“Writing a novel is all about the timed release of information.”
Horse races are often won based on the skill that a jockey displays in pacing his mount’s explosive energy and speed. And runners, from sprinters to marathoners, know that pacing is one of the keys to finishing or winning a race. In writing fiction, the same is true: Pacing is one of the most valuable tools in an author’s kit bag and managing it artfully is key to involving and satisfying your readers.
Just recently, I came across some timely tips on pacing in Persia Woolley’s guide, How to Write and Sell Historical Fiction that can be fruitfully applied across genres. According to Persia, “…’pace’ refers to both the fast/slow rhythms within a novel and the overall effects on the book.” With this in mind, here are a few of her pointers to ponder:
Pacing affects how you reveal major moments in your story to readers. While you may have your whole plot rolling around in your head and hundreds of pages to unfold and share it, as Persia notes, “readers need to discover things one at a time, enjoying the process as they go along.”
The “classic trap” writers often fall into seductive: They try to start their story off with a bang by throwing everything at the reader in the first chapter. “You know this is your trouble,” says Persia, “if you find that your sentences are too long and complex, your themes are too diverse, the thread you’re spinning is too full of knots or tangles.”
Poor pacing is sometimes the result of lack of planning and you can avoid it by outlining early on — even in broad brush strokes — so that you see the overall arc of your book. Otherwise, you can end up editing too much out or adding too much in at key moments in your story.

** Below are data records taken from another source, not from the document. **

-- ==== Sys2Proof/Certificates/Slice0/Obligations.lean ====
section
/-! DEFINITION. The statements for the provers, one for each entry of OBLIGATIONS.json. -/

section

open Sys2Proof Sys2Proof.Machine

/-! ## The machine -/

/-- A step takes the command at the front of the queue and executes it with the rest of the queue.
The model's choice (notes/assumptions/3.md, 50.md): on an empty queue the part's own next command joins the queue, and without
one a millisecond passes. -/
def Obligations.AStepRunsTheFrontCommandOrIdles : Prop :=
  (∀ (c : Instr) (rest : List Instr) (s : State), step { s with pending := c :: rest } = exec c { s with pending := rest }) ∧
  (∀ s : State, s.pending = [] →
    (∀ c, nextCommand s = some c → step s = .next { s with pending := [c] }) ∧
    (nextCommand s = none → step s = .next { s with now := s.now + 1 }))

/-- The model's choice (notes/assumptions/3.md, 6.md, 34.md): every command of the table answers a next state in every state,
leaves the queue of commands as it was, and never puts the clock back. -/
def Obligations.EveryCommandCompletesAndKeepsTheQueue : Prop :=
  ∀ (c : Instr) (s : State), ∃ t, exec c s = .next t ∧ t.pending = s.pending ∧ s.now ≤ t.now

/-- R181, R170: the state right after reset is what a POWER_ON restart with no image stored builds and finishes, from any
state whose queue is empty, whose clock stands at 0, whose cams are closed and which has no read open
(notes/assumptions/4.md, 35.md).
The state right after reset has every property of Safety.lean. -/
def Obligations.ResetIsAFinishedRestartAndSafe : Prop :=
  (∀ s : State, s.store.stored = ⟨.factory, 0, true⟩ → s.pending = [] → s.now = 0 → s.reading = none →
    s.camLevel = Vector.replicate 80 .closed →
    ∃ t, exec (.powerOn ⟨.closed, Vector.replicate 4 false, false⟩) s = .next t ∧
      exec .restartSequenceEnd t = .next State.reset) ∧
  (State.reset.memoryOk ∧ State.reset.holdersOk ∧ State.reset.moneyOk ∧ State.reset.coinsOk ∧ State.reset.spiralsOk ∧
  State.reset.exposureOk ∧ State.reset.coolingOk ∧ State.reset.driveOk)

/-! ## The port (R19 to R28, R41 to R47) -/

/-- R21, R22: a MEMORY READ sends 0x00 for its four command bytes and then the bytes from its address onward, round from
0xFFFF to 0x0000, and changes nothing else. Each byte goes out as it stands when it is sent; the first byte of a field of 2
or 4 bytes captures the rest of that field, a field entered elsewhere is not captured, and two pieces of a read with nothing
between them send what one piece sends.
R47: the bytes that are clocked after a port reset in the same assertion of chip select are 0x00.
The model's choice: a read comes in pieces, what it sends is kept in dataOut, and without an open read there is none to go
on with (notes/assumptions/2.md, 5.md, 6.md). -/
def Obligations.MemoryReadSendsTheBytes : Prop :=
  (∀ (addr : Half) (count : Nat) (s : State), ∃ t, exec (.memoryRead (some addr) count) s = .next t ∧
    t = { s with dataOut := t.dataOut, reading := t.reading } ∧ t.dataOut.length = 4 + count ∧
    (∀ i < 4, t.dataOut[i]? = some 0) ∧
    ∀ i < count, t.dataOut[4 + i]? = some (s.readByte ((addr.toNat + i) % 65536))) ∧
  (∀ (next : Half) (captured : List Byte) (s : State), s.ready = true → s.reading = some (.bytes next captured) →
    ∃ t, exec (.memoryRead none 1) s = .next t ∧ t = { s with dataOut := t.dataOut, reading := t.reading } ∧
      (∀ b rest, captured = b :: rest → t.dataOut = [b] ∧ t.reading = some (.bytes (next + 1) rest)) ∧
      (captured = [] → t.dataOut = [s.readByte next.toNat] ∧ ∃ field : List Byte,
        t.reading = some (.bytes (next + 1) field) ∧ field.length = s.widthAt next.toNat - 1 ∧
        ∀ k < field.length, field[k]? = some (s.readByte ((next.toNat + 1 + k) % 65536)))) ∧
  (∀ (start : Option Half) (n m : Nat) (s t u : State), start.isSome = true ∨ s.reading.isSome = true →
    exec (.memoryRead start n) s = .next t → exec (.memoryRead none m) t = .next u →
    exec (.memoryRead start (n + m)) s = .next { u with dataOut := t.dataOut ++ u.dataOut }) ∧
  ∀ s : State,
    (∀ count, s.reading = none → exec (.memoryRead none count) s = .next s) ∧
    (∀ count, s.reading = some .discarded →
      exec (.memoryRead none count) s = .next { s with dataOut := List.replicate count 0 }) ∧
    (∀ a ∈ [0x0000, 0x0040, 0x0058, 0x005A, 0x0066, 0x0096, 0x0200, 0x0261], s.widthAt a = 2) ∧
    (∀ a ∈ [0x0060, 0x0073, 0x0090], s.widthAt a = 4) ∧ (∀ a ∈ [0x0041, 0x0048, 0x0057, 0x0059, 0xFFFF], s.widthAt a = 1) ∧
    (∀ i < 80, s.widthAt (0x2404 + 32 * i) = 2 ∧ s.widthAt (0x2405 + 32 * i) = 1) ∧
    (∀ i < 10, s.widthAt (0x2E02 + 16 * i) = 2) ∧
    (∀ i < 26, s.widthAt (0x2F00 + 4 * i) = 4 ∧ s.widthAt (0x2F80 + 4 * i) = 4) ∧
    ∀ slot < 128, s.widthAt (slotAddr slot 2) = 2 ∧ s.widthAt (slotAddr slot 6) = 2 ∧
      (s.cardKind slot = some .payout → s.widthAt (slotAddr slot 12) = 4 ∧ s.widthAt (slotAddr slot 44) = 4) ∧
      (s.cardKind slot = some .vend → s.widthAt (slotAddr slot 10) = 2 ∧ s.widthAt (slotAddr slot 50) = 2)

Pacing doesn’t just affect the way you handle key events or pieces of information in your story, it shapes your story arc. As Persia puts it, “The arc is the dynamic forward motion that carries the reader from one major crisis and completion to the other. In many cases, it’s similar to the arc of a musical composition, and it involves seeing where the dramatic moments come, how to build on them, when to give the reader a rest, what the climax or high point of your story is and how it ends. Charting the various conflicts may help you see the arc of the story as well as how to get the most out of your plot and characters….”
Paying attention to pacing is one aspect of the revision process that offers big dividends. As you revise, it can be helpful to look at how where you need to add balance in terms of pacing to ensure that you’re delivering satisfying dramatic moments that will keep both your characters and your readers fully involved.
So let’s pace ourselves and our stories as we all write on.